Set out exactly, line by line, the stretch of data below that begins at the line containing "(960 ≤ (hottest" and ends at the line containing "s.power with junc", with both ends kept.

** DATA PROVIDED follows **

/-- Heat: a stack reading and a junction reading set the registers and take the level that the thresholds and the
hysteresis give, and a stack reading of 120 °C trips the stack; a site that has shut down and is fenced loses its power;
a trip fences a site and powers it off. -/
def Obligations.HeatOfStacksAndJunction : Prop :=
  ∀ (s s0 s1 : State) (x : SiteId) (a : BitVec 11) (l : List (BitVec 11)), s.power.inReset = none → s.batching = false →
    ((s.sites[x]).state = 2 → (s.sites[x]).fenced = false →
      s0 = modSite { s with batching := true } x (fun z =>
        { z with temp := (hottest (a :: l)).1, hotSensor := BitVec.ofNat 5 (hottest (a :: l)).2, readings := a :: l }) →
      s1 = setLevel ((liveCh (s.sites[x]).live).foldl
          (fun st c => driftCheck st x c ((a :: l).getD (c / 2) (hottest (a :: l)).1).toNat) s0)
        x (nextLevel (s.sites[x]).level (hottest (a :: l)).1.toNat (8 * s.cfg.hyst) stackThr) →
      ((hottest (a :: l)).1.toNat < 960 → exec (.temperatureRead x (a :: l)) s = .next (endBatch s1)) ∧
      (960 ≤ (hottest (a :: l)).1.toNat → exec (.temperatureRead x (a :: l)) s = .next (endBatch (stackTrip s1 x)))) ∧
    (nextLevel s.power.juncLevel (hottest (a :: l)).1.toNat (8 * s.cfg.hyst) juncThr = s.power.juncLevel →
      exec (.junctionRead (a :: l)) s = .next { s with
        power := { s.power with junc := (hottest (a :: l)).1, juncSensor := BitVec.ofNat 3 (hottest (a :: l)).2 } }) ∧
    (∃ t, exec (.junctionRead (a :: l)) s = .next t ∧
      t.power.juncLevel = nextLevel s.power.juncLevel (hottest (a :: l)).1.toNat (8 * s.cfg.hyst) juncThr ∧
      t.power.junc = (hottest (a :: l)).1 ∧ t.dram = s.dram ∧ t.layouts = s.layouts ∧ t.sites = s.sites) ∧
    ((s.sites[x]).shutdown = true → (s.sites[x]).fenced = true → exec (.siteShutdownPowerOff x) s = .next (modSite s x (fun y =>
      { y with powerEn := false, powerGood := false, cke := false, selfRefresh := false, shutdown := false }))) ∧
    (kindOf s x.val ≠ .none → (s.sites[x]).fenced = false → (s.sites[x]).tripPin = false →
      ∃ t, exec (.stackTrip x) s = .next (endBatch (afterClose t)) ∧ (t.sites[x]).tripPin = true ∧
      (t.sites[x]).trip = true ∧ (t.sites[x]).fenced = true ∧ (t.sites[x]).powerEn = false ∧ (t.sites[x]).cke = false ∧
      (t.sites[x]).live = 0)

/-- Refresh: an interval owes one REFP more, and what is owed beyond four of an FCS-48 pair, or at all on a JEDEC
channel, goes out where it may enter; a REFP of a pair that it may enter refreshes the next six rows, up to four ahead,
and counts; where it may enter, the owed number stays between −4 and 4. -/
def Obligations.RefreshWithinFour : Prop :=
  ∀ (s s1 : State) (x : SiteId) (c : ChId) (k : PairId) (d : Int) (key : Nat), key = stallKey x.val c.val k.val →
    d = kvGetD s.refreshDebt key 0 → kvWf s.refreshDebt = true →
    (chanUp s x c.val = true → (s.sites[x]).selfRefresh = false →
      s1 = { s with refreshDebt := kvPut s.refreshDebt key (d + 1) } →
      (d + 1 ≤ refreshLimit s x ∨ refreshFree s x c.val k.val = false → exec (.refreshDue x c k) s = .next s1) ∧
      ((refreshLimit s x : Int) < d + 1 → refreshFree s x c.val k.val = true →
        exec (.refreshDue x c k) s = .next (sendRefp s1 x c.val k.val (d + 1 - refreshLimit s x).toNat)) ∧
      (refreshFree s x c.val k.val = true → -4 ≤ d → d ≤ 4 → ∃ t, exec (.refreshDue x c k) s = .next t ∧
        -4 ≤ kvGetD t.refreshDebt key 0 ∧ kvGetD t.refreshDebt key 0 ≤ 4)) ∧
    (reachable s x c.val = true →
      (deferReady s (stackDefer 7 x c.val k.val []) = true →
        (-4 < d → exec (.refp x c k) s = .next (sendRefp s x c.val k.val 1)) ∧
        (d ≤ -4 → exec (.refp x c k) s = .next s)) ∧
      (deferReady s (stackDefer 7 x c.val k.val []) = false →
        exec (.refp x c k) s = .next { s with defer := s.defer ++ [stackDefer 7 x c.val k.val []] })) ∧
    (∀ n : Nat, (sendRefp s x c.val k.val n).refreshDebt = kvPut s.refreshDebt key (d - n) ∧
      (sendRefp s x c.val k.val n).refreshPtr
        = kvPut s.refreshPtr key ((kvGetD s.refreshPtr key 0 + 6 * n) % 46234) ∧
      (sendRefp s x c.val k.val n).tally = (count s (1538 + 16 * x.val) n).tally)

/-- The other stack commands on a channel that the controller can send to, with the stall not fenced. RMAP and SEAL take
effect at once where they may, and otherwise at the parcel boundary that they wait for. -/
def Obligations.StackCommands : Prop :=
  ∀ (s : State) (x : SiteId) (c : ChId) (k : PairId) (data : Col) (key : Nat), canSend s x c.val = true →
    key = stallKey x.val c.val k.val →
    (stallFenced s x.val c.val k.val = false →
      exec (.sfnc x c k) s = .next (requestDeferred s ⟨0, x.val, c.val, k.val, [], none⟩) ∧
      exec (.pause x c k) s = .next (batch s fun b => afterClose (requestDeferred b ⟨3, x.val, c.val, k.val, [], none⟩)) ∧
      exec (.resume x c k) s = .next (putUnit { s with defer := s.defer.filter (fun d =>
        !(d.scope == 3 && d.site == x.val && d.ch == c.val && d.pair == k.val)) } key { getUnit s key with paused := false }) ∧
      (∀ w, exec (.rstw x c (some k) w data) s = .next (putUnit s key (storeWords (getUnit s key) w data))) ∧
      exec (.passd x c k data) s = .next (putUnit s key (loadPass (getUnit s key) data)) ∧
      (∀ g, g < groupCount (getUnit s key).stateLayout → latchFree (getUnit s key) g = true →
        exec (.latg x c k g data) s = .next (putUnit s key (loadGroup (getUnit s key) g data))) ∧
      (∃ b, exec (.statq x c k) s = .next (send s (.stack x b)))) ∧
    exec (.tempq x c) s = .next (send s (.stack x (Config.tempqBurst (s.sites[x]).readings))) ∧
    (∀ i v, i < 65536 → exec (.bdreg x i (some v)) s = .next (bdWrite s x i v) ∧
      exec (.bdreg x i none) s = .next (send s (.stack x ((bdRead s x i).zeroExtend 256)))) ∧
    (∀ (bank : Fin 16) (d : Deferred),
      (∀ (row : BitVec 16) (e : BitVec 9) (v : Bool), e.toNat < 458 →
        d = stackDefer 6 x c.val (bank.val / 2) [bank.val, row.toNat, e.toNat, if v then 1 else 0] →
        (deferReady s d = true →
          exec (.rmap x c bank row e v) s = .next (putRemap s (bankKey x.val c.val bank.val) e.toNat row.toNat v)) ∧
        (deferReady s d = false → exec (.rmap x c bank row e v) s = .next { s with defer := s.defer ++ [d] })) ∧
      (∀ r n, r + n ≤ 45776 → d = stackDefer 5 x c.val (bank.val / 2) [bank.val, r, n] →
        (deferReady s d = true → exec (.seal x c bank r n) s = .next (sealRows s x c.val bank.val r n)) ∧
        (deferReady s d = false → exec (.seal x c bank r n) s = .next { s with defer := s.defer ++ [d] })))

/-! ### Stall instructions -/

/-- A stall instruction with a reserved encoding stops the machine by name; on a stall that runs, any other has the
effect of its word on the unit and changes no other unit; unless it opens the commit window, which the writes of the
version columns and the pre-image precede, it changes no other state but the counter of free values; on a stall that
does not run it has no effect. A lane, SFU or CVT instruction writes D with its function of A, B and C in every lane,
and no other register. -/
def Obligations.StallInstructions : Prop :=
  (∀ (s : State) (st : StallId) (m : FmtM) (v : FmtV) (i : Instr) (w : W32) (u n : Stall), (i, w) ∈ stallWords st m v →
    (reservedWord w = true → exec i s = .fault .reservedEncoding) ∧
    (reservedWord w = false → stallRuns s st = false → exec i s = .next s) ∧
    (reservedWord w = false → stallRuns s st = true → u = getUnit s (unitKey (.stall st)) →
      n = nextCursor s u (doWord u (stallLoads s u) w) w → ∃ t, exec i s = .next t ∧
      getUnit t (unitKey (.stall st)) = n ∧ (∀ key, key ≠ unitKey (.stall st) → getUnit t key = getUnit s key) ∧
      (n.windowOpen = false ∨ u.windowOpen = true → t = { s with units := t.units, fresh := t.fresh }) ∧
      (n.windowOpen = true → u.windowOpen = false → t.dram = (writeBefore s n).dram ∧ t.chk = (writeBefore s n).chk))) ∧
  (∀ (s : State) (st : StallId) (v : FmtV) (i : Instr) (w : W32) (f : W32 → W32 → W32 → W32) (u : Stall),
    (i, w, f) ∈ laneFns st v → reservedWord w = false → stallRuns s st = true → u = getUnit s (unitKey (.stall st)) →
    ∃ t, exec i s = .next t ∧
      (getUnit t (unitKey (.stall st))).reg v.d.toNat = ofLanes (fun j =>
        f (lane (u.reg v.a.toNat) j) (lane (u.reg v.b.toNat) j) (lane (u.reg v.c.toNat) j)) ∧
      ∀ r, r < 64 → r ≠ v.d.toNat → (getUnit t (unitKey (.stall st))).reg r = u.reg r)

/-! ### Integrity -/

/-- A sealed block reads back clean; a single bad bit among its 584 is corrected, and two bad data bits are detected. -/
def Obligations.LatticeCode : Prop :=
  ∀ (a b : Col) (ka kb : BitVec 36), (ka, kb) = sealedChk a b →
    latticeDecode a b ka kb = (.clean, a, b) ∧
    (∀ i < 256, latticeDecode (a ^^^ (1 <<< i)) b ka kb = (.corrected, a, b) ∧
      latticeDecode a (b ^^^ (1 <<< i)) ka kb = (.corrected, a, b)) ∧
    (∀ i < 36, latticeDecode a b (ka ^^^ (1 <<< i)) kb = (.corrected, a, b) ∧
      latticeDecode a b ka (kb ^^^ (1 <<< i)) = (.corrected, a, b)) ∧
    (∀ i < 256, ∀ j < 256, (i ≠ j → (latticeDecode (a ^^^ (1 <<< i) ^^^ (1 <<< j)) b ka kb).1 = .bad ∧
        (latticeDecode a (b ^^^ (1 <<< i) ^^^ (1 <<< j)) ka kb).1 = .bad) ∧
      (latticeDecode (a ^^^ (1 <<< i)) (b ^^^ (1 <<< j)) ka kb).1 = .bad)

/-- Errors by their first read and retry: transient and lasting corrected errors, of which the lasting one is written
back, and uncorrectable ones, which reach their reader; those that the sealer reports; leak ticks; scrub in its turn,
and a scrub pass that is late; and spot checks that run or are skipped. -/
def Obligations.ErrorsAndScrub : Prop :=
  ∀ (s s1 : State) (x : SiteId) (c : ChId) (bank row blk p : Nat) (rd : Reader), chanUp s x c.val = true →
    p = blockKey s x c.val bank row blk →
    ((getChan s x.val c.val).held = false → rd ≠ .sealer →
      exec (.errorRetry x c bank row blk .corrected .clean rd) s = .next (recordError s x c.val 0x10) ∧
      exec (.errorRetry x c bank row blk .corrected .corrected rd) s = .next (writeBack (recordError s x c.val 0x11) p) ∧
      exec (.errorRetry x c bank row blk .uncorrectable .clean rd) s
        = .next (recordError (chargeRetry s x) x c.val 0x12) ∧
      exec (.errorRetry x c bank row blk .uncorrectable .bad rd) s
        = .next (poisonReader (recordError (chargeRetry s x) x c.val 0x13) p rd) ∧
      exec (.errorRetry x c bank row blk .parityOpen .bad rd) s
        = .next (poisonReader (recordError (chargeRetry s x) x c.val 0x14) p rd)) ∧
    ((getChan s x.val c.val).held = false →
      (sealerVerdict (chargeRetry s x) p = some true → exec (.errorRetry x c bank row blk .parityOpen .bad .sealer) s
        = .next (recordError (sealBlock (chargeRetry s x) p) x c.val 0x11)) ∧
      (sealerVerdict (chargeRetry s x) p ≠ some true → exec (.errorRetry x c bank row blk .parityOpen .bad .sealer) s
        = .next (recordError (chargeRetry s x) x c.val 0x14))) ∧
    (s.ts % (s.cfg.tranLeak * 1000) = 0 → exec (.bucketLeakTick x c true) s = .next (modChan s x.val c.val (fun y =>
      { y with tran := y.tran - 1, tranOver := y.tranOver && decide (s.cfg.tranThr ≤ 2 * (y.tran - 1)) }))) ∧
    (s.ts % (s.cfg.lastLeak * 1000000) = 0 → exec (.bucketLeakTick x c false) s = .next (modChan s x.val c.val (fun y =>
      { y with lasting := y.lasting - 1, lastOver := y.lastOver && decide (s.cfg.lastThr ≤ 2 * (y.lasting - 1)) }))) ∧
    (∀ b r, bgTurn s (.channel x c) = true →
      scrubAt s x c.val (List.range (banksOf s x.val)) (getChan s x.val c.val).scrubPos = some (b, r) →
      (rowFree s x c.val b r = false → exec (.scrubRow x c) s = .next s) ∧
      (rowFree s x c.val b r = true → s1 = (if scrubReads s x c.val b r then
          drawPair s x (stallKey x.val c.val (b / 2)) (scrubNs true) else s) →
        exec (.scrubRow x c) s = .next (nextScrub (scrubRow (takeBg s1 (.channel x c) (scrubNs (scrubReads s x c.val b r)))
          x c.val b r) x c.val))) ∧
    ((getChan s x.val c.val).scrubFrom + s.cfg.scrubS * 1000000000 ≤ s.ts →
      exec (.scrubPassLate x c) s = .next (ityIrq (ledAdd (modChan s x.val c.val (fun z =>
        { z with scrubPos := 0, scrubFrom := s.ts })) 0x18 (Place.chan x.val c.val) 0 0) 5)) ∧
    (s.ts < (getChan s x.val c.val).scrubFrom + s.cfg.scrubS * 1000000000 → exec (.scrubPassLate x c) s = .next s) ∧
    (∀ (id q : Nat) (me : Bool) (z : Spot) (ly : Layout) (pt : ArbPt), findSpot s x id q = some z →
      getLayout s id = some ly → pt = .channel x (chOf (ly.parcelUnit s q).ch) →
      (checkFree s x = true → bgTurn s pt = true → s.ts ≤ z.sealedAt + 1000000 →
        (parseSeal (rowCol s ly q 63)).step = z.step →
        exec (.spotCheck x id q me) s = .next (compareSpot (toFp64 (takeBg s pt (scrubNs true)) x) z ly me)) ∧
      (z.sealedAt + 1000000 ≤ s.ts →
        exec (.spotCheckSkip x id q) s = .next (count (dropSpot s z) (1544 + 16 * x.val) 1)))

** End of DATA PROVIDED **

__RESULT OF THIS EXERCISE__:
      (960 ≤ (hottest (a :: l)).1.toNat → exec (.temperatureRead x (a :: l)) s = .next (endBatch (stackTrip s1 x)))) ∧
    (nextLevel s.power.juncLevel (hottest (a :: l)).1.toNat (8 * s.cfg.hyst) juncThr = s.power.juncLevel →
      exec (.junctionRead (a :: l)) s = .next { s with
        power := { s.power with junc := (hottest (a :: l)).1, juncSensor := BitVec.ofNat 3 (hottest (a :: l)).2 } }) ∧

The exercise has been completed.